Let me start off by saying that my first love has always been the NBA and my second love is coding. As such, I think this class will be a lot of fun for passionate NBA fans who also happen to be aspiring coders. This is the premier Udemy class out there that uses strictly NBA stats as data to help wrap your head around concepts in the python programming language.
While I have found it helpful to read textbooks and watch online tutorials to get a better understanding of the basics for any subject, nothing beats project-based learning. Actually getting your hands dirty and running into real problems that require specific solutions has been my ideal way to learn something new.
With that being said, the hardest question typically is, what project should I focus on? From my personal experience, I’ve found it beneficial to focus on something you are passionate about. To find that something, just think of what you frequently pay attention to in your spare time, when no one is paying you...to pay attention to it. For me, that something is the NBA. I’m a proud subscriber to League Pass. It didn’t take long for me to realize that using NBA stats was going to be the best way for me to learn how to code.
"For one, sports has served as an entry point to data analysis for many. Sports is interesting and has great data relative to other fields, so it can teach skills and methods of thought that are then more broadly applicable. Personally, I learned how to program, a skill that has been enormously valuable to me, specifically to analyze basketball stats. And I'm far from the only story like this." -Ben Falk, Cleaning The Glass
The Project
Using the NBA to learn how to code sounds like a good start, but it it still missing a key piece to turn it into an actual project. That key piece is a goal. Tiago Forte defines a project as, “a series of tasks linked to a goal, with a deadline.”

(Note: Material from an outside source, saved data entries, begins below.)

-- ==== Sys2Proof/Machine/Policy.lean ====
section
/-! DEFINITION. What the serving core does for one port (spec/04_contracts_swaps.md, spec/03_pd_protocol.md R90, R91,
spec/05_sluice.md R152): capability sets, request evaluation, swaps, EPR, status messages, breach service, alternate
modes and pack identity. A row of the firmware acts on the head group of the port event queue that belongs to it,
hands its commands to the region through the staging area and commits the group (R22, R23); with another head group it
has no effect. Message layouts that the spec names and does not draw are those of USB PD Revision 3.2 (log
entry 11). -/

namespace Sys2Proof.Machine

/-- A message the core sends, before it becomes staging words. -/
structure Out where
  header : BitVec 16
  ext : BitVec 16 := 0#16
  sop1 : Bool := false
  amsStart : Bool := false
  amsEnd : Bool := false
  onFail : BitVec 2 := 1#2
  onTimeout : BitVec 2 := 0#2
  resp : BitVec 3 := 0#3
  objs : List Word := []
deriving DecidableEq, Repr

/-- The command word of a message (Table 3.3). -/
def Out.word (o : Out) : W36 :=
  pay 0 o.header ||| payB 16 o.sop1 ||| payB 18 o.amsStart ||| payB 19 o.amsEnd ||| pay 20 o.onFail |||
    pay 22 o.onTimeout ||| pay 24 o.resp ||| pay 28 1#4

/-- What a message is to the core until its outcome is served. -/
def Out.kind (o : Out) : OutKind :=
  if isCtrl o.header tAccept then .accept
  else if isCtrl o.header tPsRdy then .psRdy
  else if isCtrl o.header tSoftReset then .other
  else if isData o.header 1#5 ∨ (hExt o.header ∧ hType o.header = 0x11#5) then .set
  else if o.sop1 then .cable
  else if isData o.header 10#5 then .epr
  else if o.resp ≠ 0#3 then .ask
  else .other

/-- The head group of a queue as a received message: its header entry, its data words, and the data bytes that its entries
mark as valid. -/
structure Rx where
  header : BitVec 16
  ext : BitVec 16
  sop1 : Bool
  shape : Bool
  last : Bool
  objs : List Word
  chunk : List Byte := []
deriving DecidableEq, Repr

/-- The message a group carries, if it is one (Table 3.5). -/
def rxOfGroup : List Entry → Option Rx
  | h :: t =>
    if h.typ = 1#6 then
      some { header := fld h.payload 0 16, ext := fld h.payload 16 16, sop1 := bit h.payload 32,
             shape := bit h.payload 34, last := bit h.payload 35, objs := t.map fun x => fld x.payload 0 32,
             chunk := t.flatMap fun x => (leBytes (fld x.payload 0 32)).take (fld x.payload 32 4).toNat }
    else none
  | [] => none

/-- The data bytes of an extended message, as many as its Data Size says. -/
def Rx.bytes (m : Rx) : List Byte := (m.objs.flatMap leBytes).take (fld m.ext 0 9).toNat

/-- An unchunked extended message of more than 26 bytes (R87). -/
def Rx.unchunked (m : Rx) : Bool := hExt m.header && !bit m.ext 15 && 26 < (fld m.ext 0 9).toNat

/-- Bytes as data words of an extended message, lowest byte first (Table 3.5). -/
def extWords : List Byte → List Word
  | a :: b :: c :: d :: rest => (a.setWidth 32 ||| putF 8 b ||| putF 16 c ||| putF 24 d) :: extWords rest
  | [] => []
  | [a] => [a.setWidth 32]
  | [a, b] => [a.setWidth 32 ||| putF 8 b]
  | a :: b :: c :: _ => [a.setWidth 32 ||| putF 8 b ||| putF 16 c]

namespace Port

/-- The bytes of the chunks that came before a chunk of an extended message (Table 3.1, R85). -/
def partsOf (m : Rx) (p : Port) : List Byte :=
  match p.role.parts with
  | some r => if r.sop1 = m.sop1 ∧ hType r.header = hType m.header ∧ fld m.ext 11 4 ≠ 0#4 then r.bytes else []
  | none => []

/-- The message at the head of the queue, with the chunks taken before it (Table 3.1). -/
def headMsg (p : Port) : Option Rx :=
  (rxOfGroup p.q.head).map fun m =>
    if hExt m.header ∧ p.partsOf m ≠ [] then { m with objs := extWords (p.partsOf m ++ m.chunk) } else m

/-- The event at the head of the queue, as type and payload. -/
def headEvent (p : Port) : Option (BitVec 6 × W36) :=
  match p.q.head with
  | x :: _ => if x.typ = 1#6 then none else some (x.typ, x.payload)
  | [] => none

/-- The head is the event `ev`. -/
def headIs (ev : PEvent) (p : Port) : Bool := match p.headEvent with | some (t, _) => t = ev.typ | none => false

/-- The head is PP_DONE of a command. -/
def headPpDone (cmd : BitVec 4) (p : Port) : Bool :=
  match p.headEvent with | some (t, pl) => t = PEvent.ppDone.typ && fld pl 0 4 = cmd | none => false

/-- The head is PD_TIMER with an Id. -/
def headTimer (id : BitVec 4) (p : Port) : Bool :=
  match p.headEvent with | some (t, pl) => t = PEvent.pdTimer.typ && fld pl 0 4 = id | none => false

/-- The head reports the end of a message of the core: its TX_SEQ, and whether it had its GoodCRC (Table 11.4). -/
def headEnd (p : Port) : Option (BitVec 8 × Bool) :=
  match p.headEvent with
  | some (t, pl) =>
    if t = PEvent.pdTxOk.typ ∧ !bit pl 9 then some (fld pl 0 8, true)
    else if ((t = PEvent.pdTxFail.typ ∨ t = PEvent.pdTxDiscarded.typ) ∧ !bit pl 9) ∨
        (t = PEvent.pdCmdBad.typ ∧ fld pl 8 4 = 1#4) then some (fld pl 0 8, false)
    else none
  | none => none

/-- What the message is whose end the head reports. -/
def headKind (p : Port) : Option OutKind :=
  p.headEnd.bind fun x => (p.role.outs.find? (·.seq = x.1)).map (·.kind)

/-- The head reports that a message of one of these kinds had its GoodCRC. -/
def headOk (ks : List OutKind) (p : Port) : Bool :=
  p.headIs .pdTxOk && (match p.headKind with | some k => ks.contains k | none => false)

/-- The head reports that a message of one of these kinds was not sent: refused, discarded or without GoodCRC. -/
def headLost (ks : List OutKind) (p : Port) : Bool :=
  !p.headIs .pdTxOk && (match p.headKind with | some k => ks.contains k | none => false)

/-- The head reports that a request of the core on a SOP type got no answer: it was not sent, its response timer expired, or,
on SOP′, a Soft_Reset of the core has ended (R79, R90, R106). -/
def headNoAnswer (sop1 : Bool) (p : Port) : Bool :=
  match p.headEvent with
  | some (t, pl) =>
    (p.headLost [if sop1 then .cable else .ask]) ||
      (t = PEvent.pdTxFail.typ && !bit pl 9 && bit pl 8 = sop1 && p.headKind = none) ||
      (t = PEvent.pdTimer.typ && fld pl 0 4 = 0#4 && bit pl 12 = sop1) ||
      (sop1 && t = PEvent.pdSoftResetDone.typ && bit pl 0)
  | none => false

/-- What the core keeps of its messages follows the report at the head: an outcome settles its message, and the set that it
carried is the last set sent, or a set is due again (R79, R107); the end of a chunked message, PD_GIVEUP and QUEUE_LOSS settle
what they end. -/
def settle (p : Port) : Port :=
  let due (q : Port) : Port :=
    { q with role := { q.role with pendSet := none, setDue := q.role.setDue || (q.role.pendSet.isSome && q.contract.explicit) } }
  match p.headEnd with
  | some (s, ok) =>
    let q := { p with role := { p.role with outs := p.role.outs.filter (·.seq ≠ s) } }
    match p.role.pendSet with
    | some x =>
      if x.seq ≠ s then q
      else if ok then
        { q with role := { q.role with lastSet := x.set, avsPdp := x.avs, reqDue := p.isSource, pendSet := none } }
      else due q
    | none => q
  | none =>
    match p.headEvent with
    | some (t, pl) =>
      if t = PEvent.pdGiveup.typ ∨ t = PEvent.queueLoss.typ then
        due { p with role := { p.role with outs := [] } }
      else if t = PEvent.pdChunkAbort.typ ∧ bit pl 0 then
        let q := { p with role := { p.role with outs := p.role.outs.drop 1 } }
        if p.role.pendSet.map (·.seq) = p.role.outs.head?.map (·.seq) then due q else q
      else p
    | none => p

/-- The core keeps the chunks of a message whose rest is to come, until the last one or the end of the exchange (Table 3.1,
R86). -/
def keepParts (p : Port) : Port :=
  let set (x : Option RxParts) : Port := { p with role := { p.role with parts := x } }
  match rxOfGroup p.q.head with
  | some m =>
    if !hExt m.header ∨ m.shape then p
    else if m.last then (if p.role.parts.map (·.sop1) = some m.sop1 then set none else p)
    else set (some { header := m.header, sop1 := m.sop1, bytes := p.partsOf m ++ m.chunk })
  | none =>
    match p.headEvent with
    | some (t, pl) => if t = PEvent.pdChunkAbort.typ ∧ !bit pl 0 then set none else p
    | none => p

/-- The head group is committed, with what the core keeps of it (R22). -/
def commit (p : Port) : Port :=
  let q := p.settle.keepParts
  { q with q := q.q.commitHead }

So what is our goal? Well, for those of you that have played fantasy basketball before, you may have learned how important the draft is. Your team’s success is often times linked directly to your success in the draft. And your success in the draft is often linked to how effectively you can project player stats for that upcoming year. If you know Lebron James is going to score more fantasy points than Anthony Davis then you will want Lebron James on your fantasy team.
After blindly turning to the internet for many consecutive years to use projection models that weren’t made by the oafs at ESPN or Yahoo, it dawned on me that said models had to come from someone’s brain. My thinking from there was, “what’s stopping me from building my own projection model?”
Alas! We have our class project! We are going to build an NBA Fantasy Projection model so you can win your NBA Fantasy League! And how will we do that? By learning to code!
What Will You Learn?
This is another reminder that everything I’ve done to date has been a combination of self-teaching and learning from a friend who also happens to be a talented engineer.
For our purposes, we are going to focus on Python. I’ve been hooked on it ever since I took the class Automate the Boring Stuff with Python. It's undoubtedly a popular programming language so I think it will be beneficial for many years to come.
This class is not meant to be an introduction to programming or python, so my assumption is that you understand some basics. This class is geared more towards helping you apply Python programming to an actual project to help you better retain information while having fun within the process.
Since this class is primarily focused on data (in the form of NBA stats), we will need to manipulate the data in various ways. To help with this, we’ll use the Pandas library. Pandas is extremely powerful and can be used in more ways than just building NBA fantasy projection models so I think you will find it extremely helpful to learn more about.
In his book, Jake VanderPlas describes Pandas as, “a newer package built on top of NumPy, and provides an efficient implementation of a DataFrame. dataFrames are essentially multidimensional arrays with attached row and column labels, and often with heterogeneous types and/or missing data. As well as offering a convenient storage interface for labeled data, Pandas implements a number of powerful data operations familiar to users of both database frameworks and spreadsheet programs.” Said another way, Pandas is SQL and Excel on steroids!
By the end of this course you will be ready to win your NBA fantasy league by building the best fantasy projection model using Python and more specifically Pandas. All of this will be done using a Jupyter Notebook so you can share your work and improve on it over the years.